Cine Outsider header
Left bar Home button Disc reviews button Film reviews button Articles button Blogs button Interviews button Interrviews button
Run of the arrow
Cornel Wilde stars in and directs THE NAKED PREY, a smarter than it first looks tale from 1965 of a white safari guide who is hunted by a group of tribesman that his group have offended, given a typically impressive HD makeover on the Blu-ray in this new Masters of Cinema release. Slarek runs for his life.
 

Once upon a time, the Big Game Hunter was a popular figure in literature and film. Usually, although by no means exclusively male, these humanoid creatures were the product of a bygone time when international travel for the purpose of leisure was the almost exclusive province of the obscenely wealthy. And there was little these creatures enjoyed more than trotting off to darkest Africa, as it was once insensitively labelled, and shooting the crap out of the local wildlife. The bigger and more magnificent the beast, the more these worthless toads wanted its head on the wall of their country estate. More than once I've seen this practice described as a sport, which I might just buy into were the animals fully aware of the hunters' intentions and some balance was provided by either giving the creatures rifles and teaching them to shoot or arming the hunters with only shields and knives.

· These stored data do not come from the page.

theorem raise_withPid (st : Status) (c : Control) (s : State) : raise st (withPid c s) = withPid c (raise st s) := rfl

/-- A checked effect does the same with other PID fields when the effect behind the check does. -/
theorem effectOf_withPid_of_check {i : Instr} {good : Bool} {f : State → State} (hi : effectOf i = checkOperands good f)
    {c : Control} {s : State} (hf : f (withPid c s) = withPid c (f s)) :
    effectOf i (withPid c s) = withPid c (effectOf i s) := by
  rw [hi]
  cases good with
  | true => exact hf
  | false => rfl

theorem loadCheckCompare_withPid (a b : F32) (c : Control) (s : State) :
    loadCheckCompare a b (withPid c s) = withPid c (loadCheckCompare a b s) := by
  unfold loadCheckCompare
  split <;> rfl

theorem loadCheckRead_withPid (raw : Word) (c : Control) (s : State) :
    loadCheckRead raw (withPid c s) = withPid c (loadCheckRead raw s) := by
  have hcfg : (withPid c s).cfg = s.cfg := rfl
  unfold loadCheckRead
  rw [hcfg]
  split
  · exact loadCheckCompare_withPid _ _ c (adcSample s.cfg.loadAdcCh s).2
  · rfl

theorem effectOf_withPid {i : Instr} (hi : i.op ≠ .pidTick) (c : Control) (s : State) :
    effectOf i (withPid c s) = withPid c (effectOf i s) := by
  have hcfg : (withPid c s).cfg = s.cfg := rfl
  cases i with
  | pidTick cur set out => exact absurd rfl hi
  | bootLookup set out =>
    refine effectOf_withPid_of_check rfl ?_
    simp only [hcfg]
    split <;> rfl
  | crc8 data => exact effectOf_withPid_of_check rfl (by rfl)
  | crc8Check data => exact effectOf_withPid_of_check rfl (by rfl)
  | v2dac volts => exact effectOf_withPid_of_check rfl (by rfl)
  | dac2v code => rfl
  | amux2v sel raw =>
    simp only [effectOf, amux2vEffect, amux2vChannel, hcfg]
    cases channelOf s.cfg sel with
    | none => rfl
    | some ch => dsimp only; split <;> rfl
  | setv volts => exact effectOf_withPid_of_check rfl (by rfl)
  | loadCmp vAct vExt =>
    refine effectOf_withPid_of_check rfl ?_
    split <;> rfl
  | loadCheck =>
    have hread : voutRead (withPid c s) = ((voutRead s).1, withPid c (voutRead s).2) := rfl
    simp only [effectOf, loadCheckEffect, hread]
    split
    · exact loadCheckRead_withPid _ c _
    · rfl

/-- Settles O55: operation by operation, putting other PID fields in commutes with the effect. -/
theorem otherOperationsAreBlindToThePidFields : Obligations.OtherOperationsAreBlindToThePidFields := by
  unfold Obligations.OtherOperationsAreBlindToThePidFields
  intro i s t c hi hfatal ht
  have hs : ({ s with ctl := c } : State) = withPid c s := by rw [withPid, ← hfatal]
  obtain ⟨hadm, hcases⟩ := exec_next ht
  rw [hs, exec_admitted i (s := withPid c s) hadm]
  change Host.Outcome.next (if s.ctl.fatal = true then _ else _) = .next (withPid c t)
  obtain ⟨hf, rfl⟩ | ⟨hf, rfl⟩ := hcases
  · rw [hf, if_pos rfl, raise_withPid]
  · rw [hf, if_neg Bool.false_ne_true, effectOf_withPid hi]

end Sys2Proof.Machine
end

section
/-! PROOF. The invariant of 10_state.md R28 with the finiteness of what `S` holds (43_pid.md R140): the reset values meet it, a completed tick keeps
it, and so does every way a step can end; from this, that every admitted sequence of moves is answered (70_reset_and_hazards.md
R190). -/

namespace Sys2Proof.Machine

/-- A property of the value pushed and of every entry holds of every entry after the push. -/
theorem push_forall {P : F32 → Prop} {v : F32} {h : Vector F32 histN} (hv : P v) (hh : ∀ i : Fin histN, P h[i.val])
    (i : Fin histN) : P (push v h)[i.val] := by
  obtain hi | hi : i.val + 1 < histN ∨ i.val = 49 := by have := i.isLt; unfold histN at *; omega
  · rw [push_older v h hi]
    exact hh ⟨i.val + 1, hi⟩
  · simp only [hi, push_newest]
    exact hv

theorem controlInv_reset : ControlInv Control.reset where
  ticks_le := by simp
  unfilled_zero i _ := by simp
  off_zero _ := ⟨rfl, rfl⟩

theorem finite_zero : finite 0#32 = true := by decide

theorem controlFinite_reset : ControlFinite Control.reset where
  prevSp := finite_zero
  iacc := finite_zero
  iest := finite_zero
  hist i := by simpa using finite_zero

section Tick
variable {cfg : Config} {cur set out e : F32} {c : Control}

/-- Step 1 keeps the invariant: what it resets takes its reset value (43_pid.md R132). -/
theorem controlInv_tickReset (h : ControlInv c) : ControlInv (tickReset set c) := by
  cases hsp : feq set c.prevSp with
  | true => rwa [tickReset_same set c hsp]
  | false =>
    rw [tickReset_new set c hsp]
    exact ⟨Nat.zero_le _, fun i _ => zeroFill_get i.isLt, fun _ => ⟨rfl, rfl⟩⟩

/-- While the integral is off and the gate stays shut, steps 3 and 4 leave the accumulator and the estimate as they are (43_pid.md R134, R136). -/
theorem tickAccumulate_tickGate_off (hien : c.ien = false) (hgate : gateOpens cfg e set c = false) :
    tickAccumulate cfg e (tickGate cfg e set out c) = c := by
  have hshut : tickGate cfg e set out c = c := by simp [tickGate, hgate]
  rw [hshut, tickAccumulate_off _ _ _ hien]

/-- The record a tick commits, as its steps make it one from the other (43_pid.md R130). -/
theorem tickNext_eq : tickNext cfg cur set out c = tickCount (tickPush (tickError cur set)
    (tickAccumulate cfg (tickError cur set) (tickGate cfg (tickError cur set) set out (tickReset set c)))) := rfl

/-- A tick keeps the invariant of R28: the push fills one more entry as the tick count grows, and the accumulator leaves +0.0 only
with the gate open. -/
theorem controlInv_tickNext (h : ControlInv c) : ControlInv (tickNext cfg cur set out c) := by
  obtain ⟨-, hzero, hoff⟩ := controlInv_tickReset (set := set) h
  refine ⟨?_, fun i hi => ?_, fun hien => ?_⟩
  · rw [tickNext_ticks]
    exact Nat.min_le_right _ _
  · rw [tickNext_ticks] at hi
    have hnext : i.val + 1 < histN := by unfold histN; omega
    simp only [tickNext_hist, push_older _ _ hnext]
    exact hzero ⟨i.val + 1, hnext⟩ (by dsimp only; omega)
  · simp only [tickNext_ien, Bool.or_eq_false_iff] at hien
    simp only [tickNext_eq, tickAccumulate_tickGate_off hien.1 hien.2, tickCount, tickPush]
    exact hoff hien.1

theorem controlFinite_tickReset (hset : finite set = true) (h : ControlFinite c) : ControlFinite (tickReset set c) := by
  cases hsp : feq set c.prevSp with
  | true => rwa [tickReset_same set c hsp]
  | false =>
    rw [tickReset_new set c hsp]
    exact ⟨hset, finite_zero, finite_zero, fun i => (congrArg finite (zeroFill_get i.isLt)).trans finite_zero⟩

/-- The seed is one of the values `boot` computes, or +0.0 when no entry is used (43_pid.md R142, R143). -/
theorem finite_boot_seed (h : allFinite (boot cfg set out).vals = true) : finite (boot cfg set out).seed = true := by
  unfold boot at h ⊢
  cases ht : cfg.bootTable with
  | nil => exact finite_zero
  | cons p rest =>
    simp only [ht] at h ⊢
    cases hentry : bootEntry cfg.bootBeyond (bootScan (fsub set out) 0 p rest) with
    | none => exact finite_zero
    | some f =>
      simp only [hentry, allFinite_cons, Bool.and_eq_true] at h
      exact h.2.1

/-- Step 3 takes the seed, one of the values it computes (43_pid.md R134). -/
theorem controlFinite_tickGate (hvals : allFinite (gateVals cfg e set out c) = true) (h : ControlFinite c) :
    ControlFinite (tickGate cfg e set out c) := by
  obtain ⟨hprev, hiacc, hiest, hhist⟩ := h
  unfold tickGate
  split
  · next hopen =>
    simp only [gateVals, hopen, if_true, allFinite_append, Bool.and_eq_true] at hvals
    have hseed := finite_boot_seed hvals.2
    exact ⟨hprev, hseed, hseed, hhist⟩
  · exact ⟨hprev, hiacc, hiest, hhist⟩

/-- Step 4 takes the candidate, one of the values it computes (43_pid.md R136). -/
theorem controlFinite_tickAccumulate (hvals : allFinite (accumulateVals cfg e c) = true) (h : ControlFinite c) :
    ControlFinite (tickAccumulate cfg e c) := by
  obtain ⟨hprev, hiacc, hiest, hhist⟩ := h
  unfold tickAccumulate
  split
  · next haccept =>
    obtain ⟨hien, -⟩ := Bool.and_eq_true_iff.mp haccept
    simp only [accumulateVals, hien, if_true, allFinite_cons, Bool.and_eq_true] at hvals
    exact ⟨hprev, hvals.2.1, hiest, hhist⟩
  · exact ⟨hprev, hiacc, hiest, hhist⟩

theorem controlFinite_tickPush (he : finite e = true) (h : ControlFinite c) : ControlFinite (tickPush e c) := by
  obtain ⟨hprev, hiacc, hiest, hhist⟩ := h
  unfold tickPush
  exact ⟨hprev, hiacc, hiest, push_forall (P := fun x => finite x = true) he hhist⟩

theorem controlFinite_tickCount (h : ControlFinite c) : ControlFinite (tickCount c) := by
  obtain ⟨hprev, hiacc, hiest, hhist⟩ := h
  unfold tickCount
  exact ⟨hprev, hiacc, hiest, hhist⟩

/-- A tick whose operands and values are finite commits finite values (43_pid.md R140). -/
theorem controlFinite_tickNext (hset : finite set = true) (hvals : allFinite (tickVals cfg cur set out c) = true)
    (h : ControlFinite c) : ControlFinite (tickNext cfg cur set out c) := by
  simp only [tickVals, allFinite_cons, allFinite_append, Bool.and_eq_true] at hvals
  obtain ⟨herror, ⟨hgate, haccumulate⟩, -⟩ := hvals
  rw [tickNext_eq]
  exact controlFinite_tickCount (controlFinite_tickPush herror
    (controlFinite_tickAccumulate haccumulate (controlFinite_tickGate hgate (controlFinite_tickReset hset h))))

end Tick

/-- A fault's response has nothing but its status, and any other response is free in its flags and results (30_encoding.md R71). -/
theorem legalResponse_response {st : Status} (h : st.isPccFault = false) (q1 q2 q3 q4 : Word) (sat bool : Bool) :
    LegalResponse (response st q1 q2 q3 q4 sat bool) :=
  ⟨st, sat, bool, rfl, fun hfault => absurd hfault (by simp [h])⟩

theorem legalResponse_fault (st : Status) : LegalResponse (faultResponse st) := ⟨st, false, false, rfl, fun _ => rfl⟩

/-- The invariant of a state that has the configuration of `s`, a good record and a legal response. -/
theorem StateInv.of_parts {s t : State} (h : StateInv s) (hcfg : t.cfg = s.cfg) (hctl : ControlInv t.ctl)
    (hfin : ControlFinite t.ctl) {r : Response} (hr : t.resp = some r) (hlegal : LegalResponse r) : StateInv t where
  cfg := hcfg ▸ h.cfg
  ctl := hctl
  fin := hfin
  resp _ hr' := Option.some.inj (hr.symm.trans hr') ▸ hlegal

theorem StateInv.raise {s : State} (h : StateInv s) (st : Status) : StateInv (raise st s) :=
  h.of_parts rfl h.ctl h.fin rfl (legalResponse_fault st)

/-- Every way an operation can end keeps the invariant. -/
theorem StateInv.ending {i : Instr} {s t : State} (h : StateInv s) (hend : Ending i s t) : StateInv t := by
  obtain ⟨hcfg, hctl, hfin, -⟩ := id h
  cases hend with
  | fault st _ hm => exact h.of_parts hm.cfg (hm.ctl ▸ hctl) (hm.ctl ▸ hfin) rfl (legalResponse_fault st)
  | fatal sel raw =>
    obtain ⟨hticks, hzero, hoff⟩ := hctl
    obtain ⟨hprev, hiacc, hiest, hhist⟩ := hfin
    exact h.of_parts rfl ⟨hticks, hzero, hoff⟩ ⟨hprev, hiacc, hiest, hhist⟩ rfl (legalResponse_fault .fatal)
  | tick cur set out _ hoperands hvals =>
    have hset : finite set = true := (allFinite_iff _).mp hoperands set (by simp)
    exact h.of_parts rfl (controlInv_tickNext hctl) (controlFinite_tickNext hset hvals hfin) rfl
      (legalResponse_response (st := .ok) rfl ..)
  | answer st _ _ _ _ _ _ hst hm =>
    exact h.of_parts hm.cfg (hm.ctl ▸ hctl) (hm.ctl ▸ hfin) rfl (legalResponse_response hst ..)

/-- Every request, whatever its header, keeps the invariant. -/
theorem StateInv.runRequest {r : Request} {s t : State} (h : StateInv s) (ht : runRequest r s = .next t) : StateInv t := by
  unfold Machine.runRequest at ht
  cases hd : decode r with
  | ok i =>
    rw [hd] at ht
    obtain rfl | ⟨-, hend⟩ := exec_ending ht
    · exact h.raise .fatal
    · exact h.ending hend
  | error e =>
    rw [hd] at ht
    obtain ⟨-, ⟨-, rfl⟩ | ⟨-, rfl⟩⟩ := serve_next ((rejectHeader_eq_serve e s).symm.trans ht)
    · exact h.raise .fatal
    · exact h.raise .illegal

/-- The invariant says nothing of the moves pending. -/
theorem StateInv.with_inbox {s : State} (h : StateInv s) (moves : List HostMove) : StateInv { s with inbox := moves } :=
  ⟨h.cfg, h.ctl, h.fin, h.resp⟩

/-- A state whose record is reset, with an admitted configuration and no response, meets the invariant. -/
theorem stateInv_of_reset {t : State} (hcfg : admitted t.cfg = true) (hctl : t.ctl = Control.reset) (hresp : t.resp = none) :
    StateInv t where
  cfg := hcfg
  ctl := hctl ▸ controlInv_reset
  fin := hctl ▸ controlFinite_reset
  resp r hr := by simp [hresp] at hr

/-- Settles O51. A step waits, serves a request, whose endings keep the invariant, or resets. -/
theorem stepKeepsTheInvariant : Obligations.StepKeepsTheInvariant := by
  unfold Obligations.StepKeepsTheInvariant
  intro s t hinv hstep
  match hin : s.inbox with
  | [] =>
    obtain rfl : t = s := idle_next ((step_of_no_move hin).symm.trans hstep)
    exact hinv
  | .request r :: rest => exact (hinv.with_inbox rest).runRequest ((step_of_request hin).symm.trans hstep)
  | .reset c :: rest =>
    obtain ⟨hadm, rfl⟩ := takeReset_next ((step_of_reset hin).symm.trans hstep)
    exact stateInv_of_reset hadm rfl rfl
  | .abandon r n c :: rest =>
    obtain ⟨-, -, hadm, rfl⟩ := takeResetDuring_next ((step_of_abandon hin).symm.trans hstep)
    exact stateInv_of_reset hadm rfl rfl

/-- Settles O52: from the invariant of a state whose record is the reset record. -/
theorem resetMeetsTheInvariant : Obligations.ResetMeetsTheInvariant := by
  unfold Obligations.ResetMeetsTheInvariant
  have hreset (c : Config) (h : admitted c = true) : StateInv (State.resetWith c) := stateInv_of_reset h rfl rfl
  exact ⟨hreset Config.ex (by decide +kernel), hreset⟩

/-- A step under an admitted configuration with an admitted move pending answers a next state and takes that move. -/
theorem step_of_proper {s : State} (hadm : admitted s.cfg = true) (hmoves : ∀ m ∈ s.inbox, m.proper = true) :
    ∃ t, step s = .next t ∧ t.inbox = s.inbox.tail := by
  match hin : s.inbox with
  | [] => exact ⟨s, withNoMovePendingTheCoreWaits s hadm hin, hin⟩
  | .request r :: rest =>
    obtain ⟨u, hu⟩ := runRequest_admitted r (s := { s with inbox := rest }) hadm
    exact ⟨u, (step_of_request hin).trans hu, runRequest_inbox hu⟩
  | .reset c :: rest =>
    have hc : admitted c = true := hmoves (.reset c) (by simp [hin])
    exact ⟨_, (step_of_reset hin).trans (takeReset_admitted _ hc), rfl⟩
  | .abandon r n c :: rest =>
    have hc : admitted c = true := hmoves (.abandon r n c) (by simp [hin])
    obtain ⟨u, hu⟩ := runRequest_admitted r (s := { s with inbox := rest }) hadm
    have hstep := step_of_abandon hin
    rw [hu, takeResetDuring_admitted hc] at hstep
    exact ⟨_, hstep, runRequest_inbox hu⟩

/-- A run goes on from the state its first step answers. -/
theorem coreRun_succ {M : Host.Core} {s t : M.State} (h : M.step s = .next t) (k : Nat) : M.run (k + 1) s = M.run k t := by
  simp only [Host.Core.run, h]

It's a pastime that recently found its way into the news when an American dentist named James Walter Palmer shot and killed a lion named Cecil, who was a popular resident of the Hwange National Park in western Zimbabwe. It's a sad fact that the key reason this killing prompted international uproar is that this visually distinctive lion had been anthropomorphised by giving it a cute name so that tourists would come to think of it more as a pet than a beast. For me the most shocking thing about the whole affair was the realisation that rich white idiots are still to this day trotting off to Africa to kill wild animals for their own amusement.

It's just such a party of big game buffoons that we meet at the start of The Naked Prey, a 1965 pulp adventure story from director and lead actor Cornel Wilde. The safari in question has been funded by an unnamed rich white berk played by South African actor Gert van den Bergh, but is managed by a similarly anonymous chap played by Cornel Wilde, who's referred to in the credits only as 'Man'. I'll get to that in a minute. They're here to hunt elephants, ostensibly for their ivory (which cuts no ice here, matey), but the Hunter is shooting anything with large ears and a trunk whether it's sporting tusks or not, something Man is not too impressed by. If you're an animal lover, you're also not likely to be jumping with joy at the footage of elephants being shot for real. In one case the animal is also stripped of its internal organs, although at least the local tribesmen actually make use of the meat rather than just pull out its teeth and leave the carcass to rot.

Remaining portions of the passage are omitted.